> Directions
Write out each line of the entries exactly, starting at the first and finishing with the line that contains "R.METER_CTL_MSI_ENABLE = 1 then".

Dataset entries
▬▬▬▬▬▬▬▬▬▬

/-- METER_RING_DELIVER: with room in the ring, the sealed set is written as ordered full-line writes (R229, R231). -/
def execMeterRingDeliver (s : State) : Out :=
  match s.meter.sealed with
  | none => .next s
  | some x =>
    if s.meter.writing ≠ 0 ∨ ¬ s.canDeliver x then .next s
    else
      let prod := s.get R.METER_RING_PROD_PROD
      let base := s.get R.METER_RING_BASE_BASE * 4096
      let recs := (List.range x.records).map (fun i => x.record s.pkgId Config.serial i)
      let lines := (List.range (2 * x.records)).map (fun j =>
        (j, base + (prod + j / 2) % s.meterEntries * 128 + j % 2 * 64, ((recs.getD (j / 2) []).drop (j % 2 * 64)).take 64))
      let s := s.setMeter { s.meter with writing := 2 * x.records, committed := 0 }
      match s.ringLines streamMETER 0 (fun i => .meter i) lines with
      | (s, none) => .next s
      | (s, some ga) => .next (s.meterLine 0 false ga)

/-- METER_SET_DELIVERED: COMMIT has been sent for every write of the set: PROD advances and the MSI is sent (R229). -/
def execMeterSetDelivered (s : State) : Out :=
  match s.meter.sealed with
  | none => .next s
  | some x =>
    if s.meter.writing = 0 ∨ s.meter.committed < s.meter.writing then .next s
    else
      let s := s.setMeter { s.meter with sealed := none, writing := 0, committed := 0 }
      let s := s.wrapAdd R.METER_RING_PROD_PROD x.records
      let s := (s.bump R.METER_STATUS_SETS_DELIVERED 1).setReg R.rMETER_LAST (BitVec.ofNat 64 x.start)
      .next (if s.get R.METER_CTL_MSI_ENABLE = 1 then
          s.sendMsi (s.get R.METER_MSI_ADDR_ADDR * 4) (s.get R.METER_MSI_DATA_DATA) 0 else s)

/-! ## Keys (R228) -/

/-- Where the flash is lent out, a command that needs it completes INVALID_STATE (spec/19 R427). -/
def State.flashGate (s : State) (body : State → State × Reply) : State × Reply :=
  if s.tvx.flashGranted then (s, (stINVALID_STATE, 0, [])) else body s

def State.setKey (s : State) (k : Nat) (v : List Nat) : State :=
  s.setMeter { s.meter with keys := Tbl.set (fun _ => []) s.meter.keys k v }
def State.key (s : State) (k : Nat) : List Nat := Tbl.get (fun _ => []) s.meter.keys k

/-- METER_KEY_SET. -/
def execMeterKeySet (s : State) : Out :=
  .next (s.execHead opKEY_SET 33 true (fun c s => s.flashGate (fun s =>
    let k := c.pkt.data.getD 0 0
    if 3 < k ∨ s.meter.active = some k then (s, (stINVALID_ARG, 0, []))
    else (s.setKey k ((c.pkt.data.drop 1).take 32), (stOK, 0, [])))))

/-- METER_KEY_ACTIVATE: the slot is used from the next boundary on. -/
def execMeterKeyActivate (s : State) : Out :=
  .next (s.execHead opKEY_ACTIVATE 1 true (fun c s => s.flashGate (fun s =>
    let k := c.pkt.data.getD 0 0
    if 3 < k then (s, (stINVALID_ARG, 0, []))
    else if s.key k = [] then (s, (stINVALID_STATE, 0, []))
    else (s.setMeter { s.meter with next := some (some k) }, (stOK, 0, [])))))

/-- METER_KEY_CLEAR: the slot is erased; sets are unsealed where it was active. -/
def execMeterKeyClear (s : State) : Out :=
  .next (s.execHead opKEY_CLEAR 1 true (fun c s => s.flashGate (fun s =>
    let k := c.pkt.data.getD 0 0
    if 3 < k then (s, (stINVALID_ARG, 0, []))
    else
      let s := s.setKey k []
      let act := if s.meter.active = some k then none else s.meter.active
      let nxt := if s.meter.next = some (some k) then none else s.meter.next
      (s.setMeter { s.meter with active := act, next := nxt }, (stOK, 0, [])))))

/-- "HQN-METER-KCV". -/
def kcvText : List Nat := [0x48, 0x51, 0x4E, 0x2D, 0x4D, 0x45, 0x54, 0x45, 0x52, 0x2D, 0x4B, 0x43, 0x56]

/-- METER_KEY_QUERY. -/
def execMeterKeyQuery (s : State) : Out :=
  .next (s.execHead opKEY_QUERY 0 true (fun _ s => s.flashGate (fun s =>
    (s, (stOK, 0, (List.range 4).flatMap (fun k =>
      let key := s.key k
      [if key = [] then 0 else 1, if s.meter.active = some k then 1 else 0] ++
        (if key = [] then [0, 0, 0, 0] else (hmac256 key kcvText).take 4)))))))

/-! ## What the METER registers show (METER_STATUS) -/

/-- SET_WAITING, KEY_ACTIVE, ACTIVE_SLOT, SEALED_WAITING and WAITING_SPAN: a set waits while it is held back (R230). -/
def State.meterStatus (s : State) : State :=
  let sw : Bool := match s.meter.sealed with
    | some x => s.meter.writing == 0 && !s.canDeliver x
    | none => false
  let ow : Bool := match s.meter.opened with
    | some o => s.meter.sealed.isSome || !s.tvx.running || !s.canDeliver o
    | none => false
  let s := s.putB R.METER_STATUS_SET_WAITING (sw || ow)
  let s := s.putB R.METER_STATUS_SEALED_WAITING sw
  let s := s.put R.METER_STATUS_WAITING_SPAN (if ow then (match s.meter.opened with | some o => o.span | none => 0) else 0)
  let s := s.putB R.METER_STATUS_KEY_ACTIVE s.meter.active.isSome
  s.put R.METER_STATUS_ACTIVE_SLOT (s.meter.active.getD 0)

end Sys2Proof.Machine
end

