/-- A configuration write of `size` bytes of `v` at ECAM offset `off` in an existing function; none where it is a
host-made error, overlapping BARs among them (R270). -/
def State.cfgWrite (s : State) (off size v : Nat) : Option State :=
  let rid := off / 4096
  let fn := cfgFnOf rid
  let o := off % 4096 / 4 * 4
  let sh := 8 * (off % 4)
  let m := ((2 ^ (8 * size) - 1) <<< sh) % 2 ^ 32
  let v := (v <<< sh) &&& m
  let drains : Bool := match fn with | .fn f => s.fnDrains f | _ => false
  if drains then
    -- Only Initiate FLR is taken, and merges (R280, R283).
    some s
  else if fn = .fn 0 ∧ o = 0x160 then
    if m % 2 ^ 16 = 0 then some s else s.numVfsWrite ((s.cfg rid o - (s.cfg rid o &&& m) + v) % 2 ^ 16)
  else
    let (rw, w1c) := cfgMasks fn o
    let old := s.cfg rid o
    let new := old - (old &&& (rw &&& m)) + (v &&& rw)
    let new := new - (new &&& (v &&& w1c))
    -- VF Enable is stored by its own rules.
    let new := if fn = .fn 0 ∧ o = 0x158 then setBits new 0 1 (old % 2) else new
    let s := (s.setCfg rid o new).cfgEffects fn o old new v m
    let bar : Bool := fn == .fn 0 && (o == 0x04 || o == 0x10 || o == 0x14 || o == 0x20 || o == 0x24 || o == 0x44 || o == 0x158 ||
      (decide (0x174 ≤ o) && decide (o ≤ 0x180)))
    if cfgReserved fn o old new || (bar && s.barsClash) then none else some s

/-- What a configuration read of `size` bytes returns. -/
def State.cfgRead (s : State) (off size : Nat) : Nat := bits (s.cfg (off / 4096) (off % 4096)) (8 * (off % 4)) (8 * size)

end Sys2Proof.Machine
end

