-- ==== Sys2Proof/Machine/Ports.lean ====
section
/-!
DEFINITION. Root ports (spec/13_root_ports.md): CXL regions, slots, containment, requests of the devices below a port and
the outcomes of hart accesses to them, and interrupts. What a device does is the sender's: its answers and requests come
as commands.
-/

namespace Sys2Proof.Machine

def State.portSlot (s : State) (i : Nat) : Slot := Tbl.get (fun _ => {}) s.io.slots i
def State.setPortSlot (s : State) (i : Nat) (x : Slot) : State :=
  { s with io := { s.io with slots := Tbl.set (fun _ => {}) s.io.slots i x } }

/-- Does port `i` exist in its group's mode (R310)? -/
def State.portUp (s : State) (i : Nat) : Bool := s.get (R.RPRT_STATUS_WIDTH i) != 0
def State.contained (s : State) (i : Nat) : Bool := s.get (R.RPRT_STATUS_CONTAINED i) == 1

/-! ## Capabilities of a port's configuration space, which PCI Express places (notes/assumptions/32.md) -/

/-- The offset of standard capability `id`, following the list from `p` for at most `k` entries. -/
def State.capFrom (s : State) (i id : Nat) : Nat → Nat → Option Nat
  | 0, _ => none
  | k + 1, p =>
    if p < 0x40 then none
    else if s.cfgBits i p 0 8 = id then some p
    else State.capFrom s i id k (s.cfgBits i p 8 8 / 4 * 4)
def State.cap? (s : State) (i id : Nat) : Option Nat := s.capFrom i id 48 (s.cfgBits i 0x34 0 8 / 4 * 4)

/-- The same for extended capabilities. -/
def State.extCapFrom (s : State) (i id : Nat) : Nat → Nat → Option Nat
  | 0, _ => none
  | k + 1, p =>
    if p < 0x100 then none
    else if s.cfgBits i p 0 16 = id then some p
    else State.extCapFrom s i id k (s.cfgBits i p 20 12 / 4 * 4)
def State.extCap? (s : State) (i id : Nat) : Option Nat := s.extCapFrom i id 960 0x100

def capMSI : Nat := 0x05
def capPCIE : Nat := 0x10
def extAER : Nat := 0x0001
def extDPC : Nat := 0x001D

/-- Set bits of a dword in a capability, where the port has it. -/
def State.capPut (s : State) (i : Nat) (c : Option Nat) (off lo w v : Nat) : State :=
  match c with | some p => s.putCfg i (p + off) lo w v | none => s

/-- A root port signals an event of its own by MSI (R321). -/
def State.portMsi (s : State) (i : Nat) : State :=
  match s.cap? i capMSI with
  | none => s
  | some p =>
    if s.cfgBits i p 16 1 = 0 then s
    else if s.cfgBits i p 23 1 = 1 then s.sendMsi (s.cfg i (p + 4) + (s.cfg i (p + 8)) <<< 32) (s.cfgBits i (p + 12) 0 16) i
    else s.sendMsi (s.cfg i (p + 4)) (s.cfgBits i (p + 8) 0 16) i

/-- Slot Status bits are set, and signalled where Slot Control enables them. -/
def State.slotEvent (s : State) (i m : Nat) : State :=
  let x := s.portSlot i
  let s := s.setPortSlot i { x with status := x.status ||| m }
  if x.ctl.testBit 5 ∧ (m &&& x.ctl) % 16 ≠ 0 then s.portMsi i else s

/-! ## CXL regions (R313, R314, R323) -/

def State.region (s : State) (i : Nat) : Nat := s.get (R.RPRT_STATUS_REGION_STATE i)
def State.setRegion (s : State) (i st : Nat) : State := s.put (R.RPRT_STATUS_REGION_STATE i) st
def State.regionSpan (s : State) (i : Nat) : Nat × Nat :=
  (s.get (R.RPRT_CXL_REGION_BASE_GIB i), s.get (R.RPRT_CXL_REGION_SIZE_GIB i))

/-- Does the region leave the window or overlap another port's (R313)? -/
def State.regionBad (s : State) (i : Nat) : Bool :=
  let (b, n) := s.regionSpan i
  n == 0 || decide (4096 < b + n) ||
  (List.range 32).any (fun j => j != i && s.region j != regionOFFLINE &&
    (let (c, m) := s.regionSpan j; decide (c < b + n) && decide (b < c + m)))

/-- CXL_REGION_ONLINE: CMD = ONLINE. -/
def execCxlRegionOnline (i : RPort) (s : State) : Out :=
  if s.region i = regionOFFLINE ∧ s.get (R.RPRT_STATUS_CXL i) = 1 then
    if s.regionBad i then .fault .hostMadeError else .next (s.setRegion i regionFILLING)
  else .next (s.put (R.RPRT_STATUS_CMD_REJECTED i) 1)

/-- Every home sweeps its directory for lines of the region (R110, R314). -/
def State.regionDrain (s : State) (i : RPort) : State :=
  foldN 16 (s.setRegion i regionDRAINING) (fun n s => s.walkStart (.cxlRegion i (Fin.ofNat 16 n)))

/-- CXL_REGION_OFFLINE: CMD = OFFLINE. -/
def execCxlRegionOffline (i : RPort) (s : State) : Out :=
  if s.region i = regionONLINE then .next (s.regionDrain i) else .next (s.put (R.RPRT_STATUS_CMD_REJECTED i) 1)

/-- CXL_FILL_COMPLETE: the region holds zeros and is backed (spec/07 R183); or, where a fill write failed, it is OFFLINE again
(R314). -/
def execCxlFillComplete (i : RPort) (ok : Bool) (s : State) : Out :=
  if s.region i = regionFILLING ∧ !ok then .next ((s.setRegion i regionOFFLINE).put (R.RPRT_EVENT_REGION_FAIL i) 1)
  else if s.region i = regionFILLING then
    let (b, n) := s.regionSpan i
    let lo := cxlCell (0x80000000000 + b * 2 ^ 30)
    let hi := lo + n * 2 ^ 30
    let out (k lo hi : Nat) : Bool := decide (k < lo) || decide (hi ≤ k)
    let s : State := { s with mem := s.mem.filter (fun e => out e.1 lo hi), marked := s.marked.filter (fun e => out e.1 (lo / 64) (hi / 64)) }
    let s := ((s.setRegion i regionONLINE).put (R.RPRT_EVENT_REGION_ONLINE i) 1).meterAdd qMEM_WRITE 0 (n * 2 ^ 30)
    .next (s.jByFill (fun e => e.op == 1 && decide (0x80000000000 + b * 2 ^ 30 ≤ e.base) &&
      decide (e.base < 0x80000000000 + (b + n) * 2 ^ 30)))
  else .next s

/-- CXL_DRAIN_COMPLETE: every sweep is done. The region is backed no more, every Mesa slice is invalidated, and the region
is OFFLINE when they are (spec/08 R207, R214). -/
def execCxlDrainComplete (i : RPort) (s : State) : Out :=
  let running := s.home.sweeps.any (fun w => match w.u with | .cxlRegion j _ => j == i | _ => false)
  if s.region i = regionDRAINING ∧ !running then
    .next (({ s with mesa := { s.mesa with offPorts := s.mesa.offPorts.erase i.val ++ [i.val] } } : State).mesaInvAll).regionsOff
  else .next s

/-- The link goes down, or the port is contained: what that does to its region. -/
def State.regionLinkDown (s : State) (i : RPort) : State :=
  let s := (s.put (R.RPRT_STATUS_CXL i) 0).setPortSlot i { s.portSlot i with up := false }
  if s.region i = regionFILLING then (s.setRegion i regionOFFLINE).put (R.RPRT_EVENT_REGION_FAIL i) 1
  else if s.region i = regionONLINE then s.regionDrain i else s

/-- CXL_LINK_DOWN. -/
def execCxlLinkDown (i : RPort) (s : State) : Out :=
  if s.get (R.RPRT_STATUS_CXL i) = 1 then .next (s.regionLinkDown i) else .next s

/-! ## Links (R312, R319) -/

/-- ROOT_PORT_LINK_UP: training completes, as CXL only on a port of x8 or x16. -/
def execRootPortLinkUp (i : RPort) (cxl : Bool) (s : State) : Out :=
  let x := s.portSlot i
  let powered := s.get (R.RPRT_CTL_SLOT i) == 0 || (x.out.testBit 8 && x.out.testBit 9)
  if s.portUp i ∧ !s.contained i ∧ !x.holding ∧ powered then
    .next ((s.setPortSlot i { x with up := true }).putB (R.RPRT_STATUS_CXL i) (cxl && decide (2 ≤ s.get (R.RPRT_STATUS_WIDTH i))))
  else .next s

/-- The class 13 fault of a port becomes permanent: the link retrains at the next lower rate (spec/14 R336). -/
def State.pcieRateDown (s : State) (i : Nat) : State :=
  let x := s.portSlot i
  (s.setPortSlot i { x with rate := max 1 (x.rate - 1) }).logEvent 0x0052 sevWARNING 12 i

▬▬▬▬▬▬▬▬▬▬

> Output for this exercise
/-- METER_RING_DELIVER: with room in the ring, the sealed set is written as ordered full-line writes (R229, R231). -/
def execMeterRingDeliver (s : State) : Out :=
  match s.meter.sealed with
  | none => .next s
  | some x =>
    if s.meter.writing ≠ 0 ∨ ¬ s.canDeliver x then .next s
    else
      let prod := s.get R.METER_RING_PROD_PROD
      let base := s.get R.METER_RING_BASE_BASE * 4096
      let recs := (List.range x.records).map (fun i => x.record s.pkgId Config.serial i)
      let lines := (List.range (2 * x.records)).map (fun j =>
        (j, base + (prod + j / 2) % s.meterEntries * 128 + j % 2 * 64, ((recs.getD (j / 2) []).drop (j % 2 * 64)).take 64))
      let s := s.setMeter { s.meter with writing := 2 * x.records, committed := 0 }
      match s.ringLines streamMETER 0 (fun i => .meter i) lines with
      | (s, none) => .next s
      | (s, some ga) => .next (s.meterLine 0 false ga)

/-- METER_SET_DELIVERED: COMMIT has been sent for every write of the set: PROD advances and the MSI is sent (R229). -/
def execMeterSetDelivered (s : State) : Out :=
  match s.meter.sealed with
  | none => .next s
  | some x =>
    if s.meter.writing = 0 ∨ s.meter.committed < s.meter.writing then .next s
    else
      let s := s.setMeter { s.meter with sealed := none, writing := 0, committed := 0 }
      let s := s.wrapAdd R.METER_RING_PROD_PROD x.records
      let s := (s.bump R.METER_STATUS_SETS_DELIVERED 1).setReg R.rMETER_LAST (BitVec.ofNat 64 x.start)
      .next (if s.get R.METER_CTL_MSI_ENABLE = 1 then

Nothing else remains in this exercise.